That more or less summarizes our knowledge of Pierre Moulu the man. It's probable that he was French, it's possible that he was associated with various Parisian composers, it's a wild guess that he was a cleric in the diocese of Meaux, but it's certain that he was known to the celebrated composer Jean Mouton, since Mouton included examples of Moulu's work in The Medici Codex of 1518. In fact, some twenty motets, ten chansons and five masses of Moulu's have survived in various manuscripts and printed sources. You'll find his music, especially the motet 'Mater floreat' included on various CDs of Renaissance polyphony, but this is the first CD devoted entirely to him. And it's a fine one! Like a baseball rookie who hits a home run in his first at bat, Pierre Moulu is batting 1000!
Strangely, Moulu's "Missa alma redemptoris mater" has enjoyed a kind of fame among musicologists, both in his own era and in modern times beginning in the 1870s, yet few if any of those musicologists had any occasion to HEAR it. The mass is one of the mathematical wonders of Renaissance polyphony, composed so that it can be performed two ways from the same notation. To sing it in the brief form, the choice on this CD, the singers need to omit all rests of a semibreve or longer. The full form requires the singers to heed those rests; two movements sung in that manner are also included on this CD. Like many intellectually 'challenging' compositions of the Renaissance, this mass provides a solution to the puzzle in the form of a rubric: "Tolle moras placido maneant suspiru cantu" meaning roughly "remove the rests, let the breaths stay calm". But I can assure you that no mere listener, either in 1510 or in 2010, could have perceived the mathematical manipulation in this music! There's nothing odd about the way to flows from the mouths of singers to the ears of an audience; it's a serenely lovely mass reminiscent in style of Josquin. All the skill and labor of the composition were for the 'amusement' of Moulu's fellow musicians ... and perhaps in Moulu's mind, for God, whose divine aesthetics were pleased by mathematical conundrums.
Judging by the two movements sung with the rests in place, I suspect that I'd prefer the whole mass in its long form and I wish it had been sung that way on the CD. But that's my only, very minor objection to this splendid performance.

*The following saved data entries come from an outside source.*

/-- Sheds one class of a port to its cap. -/
def shedClass (p : PortId) (c : Cls) (d : Dev) : Dev :=
  if overClass d p c then
    let mine := fun (d : Dev) (i : Idx) => (rosterOf (d.port p) i.toNat).cls == c
    let d1 := foldDev (fun k d => match spFind (d.port p).slots k with
      | some s => (match s.idx with | some i => if mine d i then withdrawGrant 3 p k d else d | none => d)
      | none => d) (grantsReversed d p) d
    foldDev (fun x d => if x.1 = p ∧ overClass d p c = true ∧ mine d x.2 = true then withdrawContract 3 p x.2 d else d)
      (shedOrder d1) d1
  else d

/-- A tenant cap lies below its total. -/
def overTenant (d : Dev) (t : Tenant) : Bool :=
  (tenantOf d t.toNat).cap != 0xFFFF && decide ((tenantOf d t.toNat).cap.toNat < tenantBoth d t)

/-- Sheds one tenant to its device-wide cap. -/
def shedTenant (t : Tenant) (d : Dev) : Dev :=
  if overTenant d t then
    let mine := fun (d : Dev) (p : PortId) (i : Idx) => (rosterOf (d.port p) i.toNat).tenant == t
    let grants := fun (p : PortId) (d : Dev) => foldDev (fun k d => match spFind (d.port p).slots k with
      | some s => (match s.idx with | some i => if mine d p i then withdrawGrant 3 p k d else d | none => d)
      | none => d) (grantsReversed d p) d
    let d1 := grants .p1 (grants .p0 d)
    foldDev (fun x d => if overTenant d t && mine d x.1 x.2 then withdrawContract 3 x.1 x.2 d else d) (shedOrder d1) d1
  else d

/-- The tenants that a table lists with a cap. -/
def cappedTenants (d : Dev) : List Tenant :=
  (d.tb.tenants.filter fun (_, r) => r.cap != 0xFFFF).map fun (t, _) => BitVec.ofNat 6 t

/-- What the engine and a running allocator withdraw where a limit lies below what is counted against it (R280, R281).
Contracts wait for the allocator while it is stopped (chapter 16, Edges). -/
def relieve (d : Dev) : Dev :=
  let d1 := trimGrants .p1 (trimGrants .p0 (d.bothPorts noteThrot))
  if d1.tb.alloc then
    let d2 := shedPort .p1 (shedPort .p0 d1)
    let d3 := foldDev (fun c d => shedClass .p1 c (shedClass .p0 c d)) [3, 2, 1, 0] d2
    foldDev shedTenant (cappedTenants d3) d3
  else d1

/-! ## Levels a request may have (R207) -/

/-- At or below LEVEL.TGT while the host holds it, and at or below the gang level in GANG-LEVEL (R207, R333). -/
def levelCapped (d : Dev) (p : PortId) (l : Level) : Bool :=
  let q := d.port p
  (q.lev.hold && decide (q.lev.tgt < l))
    || (gangMember d && decide (d.gang.modeIn = 1) && decide (d.gang.level < l))

/-- The highest level the port may be directed to: PCTL.LMAX, on a ring the lower of both (R94, R230). -/
def levelTop (q : Port) : Level :=
  if q.ring.peer ∧ q.ring.peerLmax < q.ctl.lmax then q.ring.peerLmax else q.ctl.lmax

/-- A target bounded by the highest level allowed. -/
def clampTop (q : Port) (l : Level) : Level := if levelTop q < l then levelTop q else l

/-- The level that the segment has: LEVEL.CUR, which reads L0 on a ring feeder whose own path is open while the peer's path holds
the ring level (R213). -/
def segmentLevel (q : Port) : Level := if q.ringFeeder && decide (q.gate = .opened) then q.lev.ringCur else q.lev.cur

/-- The first, second, third (without the held target) and fourth condition of R207; no level passes the top of a ring (R230). -/
def levelOpen (d : Dev) (p : PortId) (mask : BitVec 4) (l : Level) : Bool :=
  let q := d.port p
  mask.getLsbD l.toNat && decide (q.lev.cur ≤ l) && decide (l ≤ levelTop q)
    && (contracts q).all fun (_, c) => c.mask.getLsbD l.toNat

/-- ILIM × nominal of the last condition of R207; on a ring the sum of R232. -/
def levelCapacity (q : Port) (l : Level) : Nat :=
  if q.ring.peer then
    match q.ring.report with
    | some r => power01 (q.grd.ilim.toNat + r.budget.toNat * 100000 / nominalMv r.cur) (nominalMv l)
    | none => power01 q.grd.ilim.toNat (nominalMv l)
  else power01 q.grd.ilim.toNat (nominalMv l)

/-- The last condition of R207; a slot that asks about its own grant does not count it twice. -/
def levelFits (q : Port) (l : Level) (delta ownSpec : Nat) : Bool :=
  decide (admitSum q + (sumSpec q - ownSpec) + delta ≤ levelCapacity q l)

/-- The four levels in order. -/
def allLevels : List Level := [0, 1, 2, 3]

/-- The levels that meet the first four conditions of R207 (the third without HOLD and gang level). -/
def openLevels (d : Dev) (p : PortId) (mask : BitVec 4) : List Level := allLevels.filter (levelOpen d p mask)

/-- The level of R207: the lowest that meets every condition. -/
def grantLevel (d : Dev) (p : PortId) (mask : BitVec 4) (delta ownSpec : Nat) : Option Level :=
  (openLevels d p mask).find? fun l => !levelCapped d p l && levelFits (d.port p) l delta ownSpec

/-! ## Answers to a REQUEST -/

/-- The answer WAIT of R187, R238, R268 and R371: not queued, no event; it frees the slot once delivered. -/
def sendWaitPlain (p : PortId) (i : Idx) (k : Option Nat) (retry : Nat) (d : Dev) : Dev :=
  let d1 := match k with | some k => d.modPort p (closeSlot k) | none => d
  sendTo p i .wait 0x0A 0 (payWait ⟨h16 retry, 0, 0⟩) (k.map fun k => BitVec.ofNat 7 k) d1

/-- REJECT with REJECTED; a ceiling refusal starts THROT.CEILING (R188, R292). -/
def sendReject (p : PortId) (i : Idx) (k : Option Nat) (reason : Nat) (d : Dev) : Dev :=
  let d1 := match k with | some k => d.modPort p (closeSlot k) | none => d
  let d2 := d1.modPort p fun q => dropPending i (if reason = 5 then { q with ceilAt := some d.us } else q)
  postEndpoint 0x27 reason p i false
    (sendTo p i .reject 0x0B 0 (payReject ⟨BitVec.ofNat 8 reason, 0, 0⟩) (k.map fun k => BitVec.ofNat 7 k) d2)

/-- The rank of a request among the port's pending requests, from 1 (R278). -/
def rankOf (d : Dev) (p : PortId) (i : Idx) (arrival : Nat) : Nat :=
  let key := admissionKey d p i arrival
  1 + ((d.port p).pend.filter fun r => r.idx != i && lexLt (admissionKey d p r.idx r.arrival) key).length

/-- WAIT with WAITED: the request is pending at its rank (R186, R278). -/
def sendWait (p : PortId) (i : Idx) (k : Option Nat) (req : RequestMsg) (arrival code bit : Nat)
    (d : Dev) : Dev :=
  let pos := rankOf d p i arrival
  let retry := Nat.min 30000 (500 + 250 * (pos - 1))
  let d1 := match k with | some k => d.modPort p (closeSlot k) | none => d
  let pr : PendingReq :=
    { idx := i, req := req, arrival := arrival, cause := BitVec.ofNat 4 code, bit := bit, qpos := h16 pos
      retryMs := h16 retry, retryAt := d.us + retry * 1000 }
  let d2 := d1.modPort p fun q => { dropPending i q with pend := (dropPending i q).pend ++ [pr] }
  let d3 := sendTo p i .wait 0x0A 0 (payWait ⟨h16 retry, h16 pos, BitVec.ofNat 8 code⟩) (k.map fun k => BitVec.ofNat 7 k) d2
  postEndpoint 0x26 (Nat.min pos 15) p i false d3

/-- The ceiling an ACCEPT or POLL carries: 0 while uncalibrated (R285). -/
def sentCeil (r : RosterRec) : Half := if r.calok then r.ceil else 0

/-- Sends ACCEPT: the grant counter advances (R195), and the slot notes the grant. -/
def sendAccept (p : PortId) (i : Idx) (k : Nat) (s : Slot) (l : Level) (spec : Bool) (d : Dev) : Dev :=
  let r := rosterOf (d.port p) i.toNat
  let g := nextGrant r.grantCtr
  let d1 := d.modPort p fun q =>
    putSlot k { s with level := l, grant := g, accepted := true } (setRoster i.toNat { r with grantCtr := g } q)
  sendTo p i .accept 0x09 (if spec then flSpec else 0) (payAccept ⟨s.req.power, l, g, sentCeil r, spec⟩) none d1

/-! ## Confirming (R274 to R276) -/

/-- The allocator may raise the level: not for 10 s after an aborted step up, nor then while shed is asserted (R215). -/
def raiseAllowed (now : Nat) (q : Port) : Bool :=
  decide (q.lev.raiseFrom ≤ now) && (decide (q.lev.raiseFrom = 0) || !q.drp.shed)

/-- Raises LEVEL.TGT to a contract's level, subject to HOLD, to the ring's top and to the wait after an aborted step up (R94, R208,
R215, R230). -/
def raiseTgt (l : Level) (now : Nat) (q : Port) : Port :=
  if q.lev.tgt < clampTop q l ∧ q.lev.hold = false ∧ raiseAllowed now q = true then
    { q with lev := { q.lev with tgt := clampTop q l } }
  else q

/-- The level one step from another toward a target (R208). -/
def stepToward (cur tgt : Level) : Level := if cur < tgt then cur + 1 else cur - 1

The other mass recorded here - Missa Missus est Gabriel angelus - is actually more striking in its musical eloquence for the mere listener. Based on a short motet by Josquin, this mass supports the assertion that Moulu was one of Josquin's favored students. If so, the teacher had reason to be proud; the mass is worthy of the master. Though no composer of Josquin's or Moulu's era conceived his music in terms of a concert program, the disciples of Josquin 'unified' the disparate movements of the mass in such a way that their masses 'succeed' as concerts in our times. Moulu's Gabriel mass is exceptionally sweet yet builds its dramatic repetitions of short themes toward an austerely affective climax.
The Brabant Ensemble has developed! This new recording is markedly more polished than any previous release from them. With women singing both the soprano and alto parts, the Brabants sound quite a lot like the Tallis Scholars at their very best. Frankly, I like their resonance more than the Tallis sound, and their ensemble technique is very clean. I haven't seen the scores of the Moulu masses, but I assume that the Brabant Ensemble, like the Tallis scholars, have transposed the music up to accommodate their women's ranges. If so, my only gripe would be that they should declare such a transposition in the notes; otherwise I'm satisfied with the results. I've begun to think that such transposition serves another purpose besides convenience for the singers; it renders this music more appealing and expressive to modern ears accustomed to baroque and romantic vocality.